Exercise: Using the records below, output the stretch that opens with the line containing "(s.succeed).borrow = s.borrow := rfl" and closes with the line containing "(s.succeed).srcValid = s.srcValid := rfl", exactly and including both lines, with nothing more.

Data section:

-- ==== Sys2Proof/Laws/State.lean ====
section
/-! SUPPORT. One lemma per field per update of the state, each true by rfl, so that no proof unfolds a record update. -/

namespace Sys2Proof.Machine

@[simp] theorem State.raise_lastCmd (s : State) (e : ErrorCode) : (s.raise e).lastCmd = s.lastCmd := rfl
@[simp] theorem State.raise_pending (s : State) (e : ErrorCode) : (s.raise e).pending = s.pending := rfl
@[simp] theorem State.raise_err (s : State) (e : ErrorCode) : (s.raise e).err = true := rfl
@[simp] theorem State.raise_z (s : State) (e : ErrorCode) : (s.raise e).z = s.z := rfl
@[simp] theorem State.raise_borrow (s : State) (e : ErrorCode) : (s.raise e).borrow = s.borrow := rfl
@[simp] theorem State.raise_errcode (s : State) (e : ErrorCode) : (s.raise e).errcode = e.code := rfl
@[simp] theorem State.raise_srcValid (s : State) (e : ErrorCode) : (s.raise e).srcValid = s.srcValid := rfl
@[simp] theorem State.raise_dstValid (s : State) (e : ErrorCode) : (s.raise e).dstValid = s.dstValid := rfl
@[simp] theorem State.raise_drop (s : State) (e : ErrorCode) : (s.raise e).drop = s.drop := rfl
@[simp] theorem State.raise_result (s : State) (e : ErrorCode) : (s.raise e).result = s.result := rfl
@[simp] theorem State.raise_acc (s : State) (e : ErrorCode) : (s.raise e).acc = s.acc := rfl
@[simp] theorem State.raise_srcAddr (s : State) (e : ErrorCode) : (s.raise e).srcAddr = s.srcAddr := rfl
@[simp] theorem State.raise_dstAddr (s : State) (e : ErrorCode) : (s.raise e).dstAddr = s.dstAddr := rfl
@[simp] theorem State.raise_srcPort (s : State) (e : ErrorCode) : (s.raise e).srcPort = s.srcPort := rfl
@[simp] theorem State.raise_ipId (s : State) (e : ErrorCode) : (s.raise e).ipId = s.ipId := rfl
@[simp] theorem State.raise_udpCsum (s : State) (e : ErrorCode) : (s.raise e).udpCsum = s.udpCsum := rfl
@[simp] theorem State.raise_ipCsum (s : State) (e : ErrorCode) : (s.raise e).ipCsum = s.ipCsum := rfl
@[simp] theorem State.raise_ntpW0 (s : State) (e : ErrorCode) : (s.raise e).ntpW0 = s.ntpW0 := rfl
@[simp] theorem State.raise_ntpUnpack (s : State) (e : ErrorCode) : (s.raise e).ntpUnpack = s.ntpUnpack := rfl
@[simp] theorem State.raise_ntpW1 (s : State) (e : ErrorCode) : (s.raise e).ntpW1 = s.ntpW1 := rfl
@[simp] theorem State.raise_ntpW2 (s : State) (e : ErrorCode) : (s.raise e).ntpW2 = s.ntpW2 := rfl
@[simp] theorem State.raise_ntpW3 (s : State) (e : ErrorCode) : (s.raise e).ntpW3 = s.ntpW3 := rfl
@[simp] theorem State.raise_ntpTxSecs (s : State) (e : ErrorCode) : (s.raise e).ntpTxSecs = s.ntpTxSecs := rfl
@[simp] theorem State.raise_ntpTxFrac (s : State) (e : ErrorCode) : (s.raise e).ntpTxFrac = s.ntpTxFrac := rfl
@[simp] theorem State.raise_unixSecs (s : State) (e : ErrorCode) : (s.raise e).unixSecs = s.unixSecs := rfl
@[simp] theorem State.raise_buf (s : State) (e : ErrorCode) : (s.raise e).buf = s.buf := rfl
@[simp] theorem State.raise_window (s : State) (e : ErrorCode) : (s.raise e).window = s.window := rfl
@[simp] theorem State.raise_busData (s : State) (e : ErrorCode) : (s.raise e).busData = s.busData := rfl
@[simp] theorem State.raise_lastPoll (s : State) (e : ErrorCode) : (s.raise e).lastPoll = s.lastPoll := rfl
@[simp] theorem State.raise_agenda (s : State) (e : ErrorCode) : (s.raise e).agenda = s.agenda := rfl

@[simp] theorem State.succeed_lastCmd (s : State) : (s.succeed).lastCmd = s.lastCmd := rfl
@[simp] theorem State.succeed_pending (s : State) : (s.succeed).pending = s.pending := rfl
@[simp] theorem State.succeed_err (s : State) : (s.succeed).err = false := rfl
@[simp] theorem State.succeed_z (s : State) : (s.succeed).z = s.z := rfl
@[simp] theorem State.succeed_borrow (s : State) : (s.succeed).borrow = s.borrow := rfl
@[simp] theorem State.succeed_errcode (s : State) : (s.succeed).errcode = 0 := rfl
@[simp] theorem State.succeed_srcValid (s : State) : (s.succeed).srcValid = s.srcValid := rfl
@[simp] theorem State.succeed_dstValid (s : State) : (s.succeed).dstValid = s.dstValid := rfl
@[simp] theorem State.succeed_drop (s : State) : (s.succeed).drop = s.drop := rfl
@[simp] theorem State.succeed_result (s : State) : (s.succeed).result = s.result := rfl
@[simp] theorem State.succeed_acc (s : State) : (s.succeed).acc = s.acc := rfl
@[simp] theorem State.succeed_srcAddr (s : State) : (s.succeed).srcAddr = s.srcAddr := rfl
@[simp] theorem State.succeed_dstAddr (s : State) : (s.succeed).dstAddr = s.dstAddr := rfl
@[simp] theorem State.succeed_srcPort (s : State) : (s.succeed).srcPort = s.srcPort := rfl
@[simp] theorem State.succeed_ipId (s : State) : (s.succeed).ipId = s.ipId := rfl
@[simp] theorem State.succeed_udpCsum (s : State) : (s.succeed).udpCsum = s.udpCsum := rfl
@[simp] theorem State.succeed_ipCsum (s : State) : (s.succeed).ipCsum = s.ipCsum := rfl
@[simp] theorem State.succeed_ntpW0 (s : State) : (s.succeed).ntpW0 = s.ntpW0 := rfl
@[simp] theorem State.succeed_ntpUnpack (s : State) : (s.succeed).ntpUnpack = s.ntpUnpack := rfl
@[simp] theorem State.succeed_ntpW1 (s : State) : (s.succeed).ntpW1 = s.ntpW1 := rfl
@[simp] theorem State.succeed_ntpW2 (s : State) : (s.succeed).ntpW2 = s.ntpW2 := rfl
@[simp] theorem State.succeed_ntpW3 (s : State) : (s.succeed).ntpW3 = s.ntpW3 := rfl
@[simp] theorem State.succeed_ntpTxSecs (s : State) : (s.succeed).ntpTxSecs = s.ntpTxSecs := rfl
@[simp] theorem State.succeed_ntpTxFrac (s : State) : (s.succeed).ntpTxFrac = s.ntpTxFrac := rfl
@[simp] theorem State.succeed_unixSecs (s : State) : (s.succeed).unixSecs = s.unixSecs := rfl
@[simp] theorem State.succeed_buf (s : State) : (s.succeed).buf = s.buf := rfl
@[simp] theorem State.succeed_window (s : State) : (s.succeed).window = s.window := rfl
@[simp] theorem State.succeed_busData (s : State) : (s.succeed).busData = s.busData := rfl
@[simp] theorem State.succeed_lastPoll (s : State) : (s.succeed).lastPoll = s.lastPoll := rfl
@[simp] theorem State.succeed_agenda (s : State) : (s.succeed).agenda = s.agenda := rfl

@[simp] theorem State.writeBuf_lastCmd (s : State) (a : Nat) (bs : List Byte) : (s.writeBuf a bs).lastCmd = s.lastCmd := rfl
@[simp] theorem State.writeBuf_pending (s : State) (a : Nat) (bs : List Byte) : (s.writeBuf a bs).pending = s.pending := rfl
@[simp] theorem State.writeBuf_err (s : State) (a : Nat) (bs : List Byte) : (s.writeBuf a bs).err = s.err := rfl
@[simp] theorem State.writeBuf_z (s : State) (a : Nat) (bs : List Byte) : (s.writeBuf a bs).z = s.z := rfl
@[simp] theorem State.writeBuf_borrow (s : State) (a : Nat) (bs : List Byte) : (s.writeBuf a bs).borrow = s.borrow := rfl
@[simp] theorem State.writeBuf_errcode (s : State) (a : Nat) (bs : List Byte) : (s.writeBuf a bs).errcode = s.errcode := rfl
@[simp] theorem State.writeBuf_srcValid (s : State) (a : Nat) (bs : List Byte) : (s.writeBuf a bs).srcValid = s.srcValid := rfl
@[simp] theorem State.writeBuf_dstValid (s : State) (a : Nat) (bs : List Byte) : (s.writeBuf a bs).dstValid = s.dstValid := rfl
@[simp] theorem State.writeBuf_drop (s : State) (a : Nat) (bs : List Byte) : (s.writeBuf a bs).drop = s.drop := rfl
@[simp] theorem State.writeBuf_result (s : State) (a : Nat) (bs : List Byte) : (s.writeBuf a bs).result = s.result := rfl
@[simp] theorem State.writeBuf_acc (s : State) (a : Nat) (bs : List Byte) : (s.writeBuf a bs).acc = s.acc := rfl
@[simp] theorem State.writeBuf_srcAddr (s : State) (a : Nat) (bs : List Byte) : (s.writeBuf a bs).srcAddr = s.srcAddr := rfl
@[simp] theorem State.writeBuf_dstAddr (s : State) (a : Nat) (bs : List Byte) : (s.writeBuf a bs).dstAddr = s.dstAddr := rfl
@[simp] theorem State.writeBuf_srcPort (s : State) (a : Nat) (bs : List Byte) : (s.writeBuf a bs).srcPort = s.srcPort := rfl
@[simp] theorem State.writeBuf_ipId (s : State) (a : Nat) (bs : List Byte) : (s.writeBuf a bs).ipId = s.ipId := rfl
@[simp] theorem State.writeBuf_udpCsum (s : State) (a : Nat) (bs : List Byte) : (s.writeBuf a bs).udpCsum = s.udpCsum := rfl
@[simp] theorem State.writeBuf_ipCsum (s : State) (a : Nat) (bs : List Byte) : (s.writeBuf a bs).ipCsum = s.ipCsum := rfl
@[simp] theorem State.writeBuf_ntpW0 (s : State) (a : Nat) (bs : List Byte) : (s.writeBuf a bs).ntpW0 = s.ntpW0 := rfl
@[simp] theorem State.writeBuf_ntpUnpack (s : State) (a : Nat) (bs : List Byte) : (s.writeBuf a bs).ntpUnpack = s.ntpUnpack := rfl
@[simp] theorem State.writeBuf_ntpW1 (s : State) (a : Nat) (bs : List Byte) : (s.writeBuf a bs).ntpW1 = s.ntpW1 := rfl
@[simp] theorem State.writeBuf_ntpW2 (s : State) (a : Nat) (bs : List Byte) : (s.writeBuf a bs).ntpW2 = s.ntpW2 := rfl
@[simp] theorem State.writeBuf_ntpW3 (s : State) (a : Nat) (bs : List Byte) : (s.writeBuf a bs).ntpW3 = s.ntpW3 := rfl
@[simp] theorem State.writeBuf_ntpTxSecs (s : State) (a : Nat) (bs : List Byte) : (s.writeBuf a bs).ntpTxSecs = s.ntpTxSecs := rfl
@[simp] theorem State.writeBuf_ntpTxFrac (s : State) (a : Nat) (bs : List Byte) : (s.writeBuf a bs).ntpTxFrac = s.ntpTxFrac := rfl
@[simp] theorem State.writeBuf_unixSecs (s : State) (a : Nat) (bs : List Byte) : (s.writeBuf a bs).unixSecs = s.unixSecs := rfl
@[simp] theorem State.writeBuf_buf (s : State) (a : Nat) (bs : List Byte) : (s.writeBuf a bs).buf = s.buf.writeRange a bs := rfl
@[simp] theorem State.writeBuf_window (s : State) (a : Nat) (bs : List Byte) : (s.writeBuf a bs).window = s.window := rfl
@[simp] theorem State.writeBuf_busData (s : State) (a : Nat) (bs : List Byte) : (s.writeBuf a bs).busData = s.busData := rfl
@[simp] theorem State.writeBuf_lastPoll (s : State) (a : Nat) (bs : List Byte) : (s.writeBuf a bs).lastPoll = s.lastPoll := rfl
@[simp] theorem State.writeBuf_agenda (s : State) (a : Nat) (bs : List Byte) : (s.writeBuf a bs).agenda = s.agenda := rfl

Task output:
@[simp] theorem State.succeed_borrow (s : State) : (s.succeed).borrow = s.borrow := rfl
@[simp] theorem State.succeed_errcode (s : State) : (s.succeed).errcode = 0 := rfl
@[simp] theorem State.succeed_srcValid (s : State) : (s.succeed).srcValid = s.srcValid := rfl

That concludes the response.